We boarded the CL shortly around 5:30 p.m. After boarding, I hopped in the shower for my first ever Amtrak shower experience. The shower didn't have much room, but it did the basic job of getting me clean after the CZ train ride. After dressing, Mom and I met our sleeping car attendant, David. David was not that great of an attendant. He made a general announcement to our car that he'd make up all of our beds while we were at dinner since we'd all ask to have them made up from 9:00 to 10:30 p.m. all at the same time! I realize it's very tough to top the excellent Pete that we had on the CZ, but to immediately spout off like this at the start of the trip sends the wrong message to me and leaves a sour taste in my mouth. Otherwise, our car was a little nicer and slightly refurbished than the sleeping car on the CZ. We were at the front of the train with another sleeping car. In the back were 3-4 coach cars separated by the diner and the lounge cars. Mom, Dad, and I were all on the lower level of the sleeper car.

The lounge in Chicago made our dinner reservation at 8:00 p.m. Upon arrival to dinner, we were amazed with the CCC car configuration. We really enjoyed the 3 man booths so we could have dinner just as a family. The main dining car attendant, Craig, was excellent.

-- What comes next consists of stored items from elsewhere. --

/-! ### Attestation (R447) -/

/-- The data a quote digests: nonce, the four M values, MATHREV, device number, and the tenant of every cluster. -/
def State.quoteData (s : State) (nonce : List Byte) : List Byte :=
  nonce ++ ((List.range 4).flatMap fun st => (s.stack st).m) ++ toBytes 8 1 ++ toBytes 2 s.devNo ++
    (List.range 256).flatMap fun cl => toBytes 1 (s.cluster cl).tenant.toNat

/-- FW_ATTESTATION_QUOTE. -/
def execFwAttestationQuote (s : State) : Host.Outcome State Fault Refusal :=
  fwRequest s fun s id m t => match s.fwRead m (m.arg 1) 64 2 with
    | none => s.fwReply id m t 1 0
    | some nonce =>
      if !(s.fwMayWrite m (m.arg 2) 4096 65) then s.fwReply id m t 1 0
      else
        let out := (Config.sign (sha512 (s.quoteData nonce)) ++ Config.certificate).take 4096
        (s.fwWrite m (m.arg 2) out 65).fwReply id m t 0 out.length

/-! ### Pre-empting a partition -/

/-- A request has no more cores that it has stopped. -/
def State.letGo (s : State) (id : Nat) : State := { s with fwStopped := s.fwStopped.filter fun x => x.1 != id }

/-- A request is refused by state: the cores that it has stopped run again, since it is never partly performed. -/
def State.undo (s : State) (id : Nat) (m : Msg) (t : Nat) : State :=
  ((s.fwStopped.filter fun x => x.1 = id).foldl (fun s x => s.interrupt x.2 (.resume x.2)) (s.letGo id)).fwReply id m t 2 0

/-- Pre-empt the cores of a tenant one at a time, then go on; a core that cannot be pre-empted refuses the request. Stage 1
sends to core number val, stage 2 waits for it; val is the number and, times 4096, the notes the firmware had. -/
def State.preemptAll (s : State) (row : Instr) (id : Nat) (m : Msg) (t : Nat) (done : State → State) : State :=
  let cs := s.coresOf t
  let v := s.subj.val.toNat
  let k := v % 4096
  match cs[k]? with
  | none => done (s.letGo id)
  | some c =>
    if (s.core c).pre = .preempted then
      if cs.length ≤ k + 1 then done (s.letGo id) else s.fwLater row id 1 (k + 1)
    else if s.subj.sub = 1 && s.preemptible c then
      ({ s with fwStopped := s.fwStopped ++ [(id, c)] }.interrupt c (.preempt c)).fwLater row id 2 (k + 4096 * s.fwNotes.length)
    else if s.subj.sub = 1 || s.toldNo (v / 4096) c then s.undo id m t
    else s.fwLater row id 2 v

/-- Every core of a tenant can be pre-empted or is. -/
def State.canPreempt (s : State) (t : Nat) : Bool :=
  (s.coresOf t).all fun c => s.preemptible c || (s.core c).pre = .preempted

/-! ### Checkpoint (R443) -/

/-- Write back what the CACHE banks of clusters hold: orphans first, then the lines at their homes; all stay, clean. -/
def State.cleanCaches (s : State) (cls : List Nat) : State :=
  let pass := fun (s : State) (orphans : Bool) => cls.foldl (fun s cl =>
    ((s.cluster cl).lines.filter fun x => x.2.orphan = orphans).foldl (fun s x =>
      let (s, y) := s.writeWay cl x.1 x.2
      s.onCluster cl fun k => { k with lines := assign k.lines x.1 y }) s) s
  cls.foldl (fun s cl => s.onCluster cl fun k => { k with lines := k.lines.map fun x => (x.1, x.2.clean) }) (pass (pass s true) false)

/-- The entries of a page table at a level, from the address of its first: pointers and leaves, each with what lies below. -/
def State.tableEntries (s : State) (lp : Bool) (fuel level base n : Nat) : List CkPage := match fuel with
  | 0 => []
  | fuel + 1 => (List.range n).flatMap fun i =>
    let a := base + 8 * i
    let e := s.entryAt lp a
    if entryBad level e then []
    else if bit e 62 then [{ tableLp := lp, at_ := a, level := level, entry := BitVec.ofNat 64 e }]
    else { tableLp := lp, at_ := a, level := level, entry := BitVec.ofNat 64 e } ::
      s.tableEntries lp fuel (level + 1) (bits e 43 12 * 2048) 256

/-- The part of a memory from an address on, by place in that part. -/
def Memory.part (m : Memory) (base n : Nat) : Memory :=
  (m.filter fun x => decide (base ≤ x.1) && decide (x.1 < base + n)).map fun x => (x.1 - base, x.2)

/-- The tier place of a leaf's page: tier, address, size. -/
def CkPage.place (p : CkPage) : Bool × Nat × Nat :=
  let e := p.entry.toNat
  (bit e 59, bits e 43 12 * pageSize p.level, pageSize p.level)

/-- A table entry is a leaf. -/
def CkPage.leaf (p : CkPage) : Bool := p.entry.getLsbD 62

/-- A table entry with the content of its page. -/
def State.savePage (s : State) (p : CkPage) : CkPage :=
  if !p.leaf then p
  else
    let (lp, pa, n) := p.place
    let one := if lp then 1 else 0
    { p with bytes := (if lp then s.lp else s.hbm).part pa n
             sectors := (s.sectors.filter fun x => x.1 % 2 = one && decide (pa / 48 ≤ x.1 / 2) && decide (x.1 / 2 < (pa + n) / 48)).map
               fun x => (x.1 / 2 - pa / 48, x.2) }

/-- The page tables of a tenant's cores. -/
def State.tablesOf (s : State) (t : Nat) : List CkPage :=
  let roots := (((s.coresOf t).map fun c => (s.core c).ptbase).filter fun w => w.getLsbD 63).eraseDups
  (roots.flatMap fun w => s.tableEntries (w.getLsbD 62) 3 0 (bits w.toNat 42 11 * 2048) 87382).eraseDups

/-- Bytes of a cluster's column stores and banks. -/
def colSpan : Nat := 8 * 2 ^ 18
/-- Bytes of a cluster's banks. -/
def bankSpan : Nat := 32 * 1536 * 64

/-- The save area of a core as it stands in memory. -/
def State.areaStored (s : State) (c : Nat) : List Byte :=
  let k := s.core c
  s.tierRead (k.savebase.getLsbD 62) (areaBase k.savebase) 262144

/-- A cluster for an image. -/
def State.saveCluster (s : State) (cl : Nat) : CkCluster :=
  let k := s.cluster cl
  { cl := cl, idom := k.idom, bankrole := k.bankrole, inner := k.inner, outer := (s.quad (cl / 4)).outer
    cols := s.colMem.part (cl * colSpan) colSpan, banks := s.bankMem.part (cl * bankSpan) bankSpan
    entries := (List.range 16).flatMap fun j => (s.core (16 * cl + j)).ttab.map fun x => (64 * j + x.1, x.2) }

/-- The parameters of an image's streams: TYPE 1, FP64, lossless, of order 1 (R262, R443). -/
def ckPar : SqzPar := { wide := true, order := 1, exp := 0, lossless := true }

/-- The stream of a page. -/
def ckStream (m : Memory) (n : Nat) : List Byte := sqzStream ckPar (m.readN 0 n)

/-- The stream of a column store or of a cluster's banks: raw blocks. -/
def ckRaw (m : Memory) (n : Nat) : List Byte := rawStream ckPar (m.readN 0 n)

/-- The configuration of a cluster in an image: its number, task entries, IDOM0 to IDOM7, BANKROLE, and rose tables. -/
def CkCluster.config (x : CkCluster) : List Byte :=
  toBytes 8 x.cl ++ toBytes 8 x.entries.length ++ (x.entries.flatMap fun e => toBytes 8 e.1 ++ toBytes 8 e.2.toNat) ++
    ((List.range 8).flatMap fun d => toBytes 8 (look x.idom d (0xFFFF, 0)).1 ++ toBytes 8 (look x.idom d (0xFFFF, 0)).2) ++
    toBytes 8 x.bankrole.toNat ++ toBytes 8 x.inner.length ++ (x.inner.flatMap fun r => r.flatMap (toBytes 1)) ++
    toBytes 8 x.outer.length ++ x.outer.flatMap (toBytes 1)

/-- The parts of an image after its header (R443): configuration, contexts, and storage, a stream for each page, column store and
cluster bank space. DESIGN CHOICE (log 59): how the numbers of a part follow one another. -/
def CkImage.parts (img : CkImage) : List (List Byte) :=
  (img.clusters.map fun x => x.config) ++
  (img.groups.map fun g => toBytes 8 g.1 ++ toBytes 512 (g.2.foldl (fun a c => a ||| 2 ^ c) 0)) ++
  (img.areas.map fun x => x.2) ++
  ((img.pages.filter fun p => p.leaf).map fun p => ckStream p.bytes (pageSize p.level)) ++
  img.clusters.flatMap fun x =>
    ((List.range 8).map fun j => ckRaw (x.cols.part (j * 2 ^ 18) (2 ^ 18)) (2 ^ 18)) ++ [ckRaw x.banks bankSpan]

He was professional most of all, but had a slight charming quality as well. Mom had the special of shrimp scampi which she enjoyed while Dad and I ordered steak again. To our shock, they didn't have cabernet sauvignon so we again settled on merlot. Shouldn't the train be fully stocked in Chicago already?? Maybe they ran out from earlier dinner service?? For dessert, we all enjoyed the chocolate peanut butter pie which was extravagant!

After dinner, our beds were down. I heard somebody else press the call button and could see David mouthing a 4-letter word. Totally unprofessional!! Mom and I went to bed around 10:30.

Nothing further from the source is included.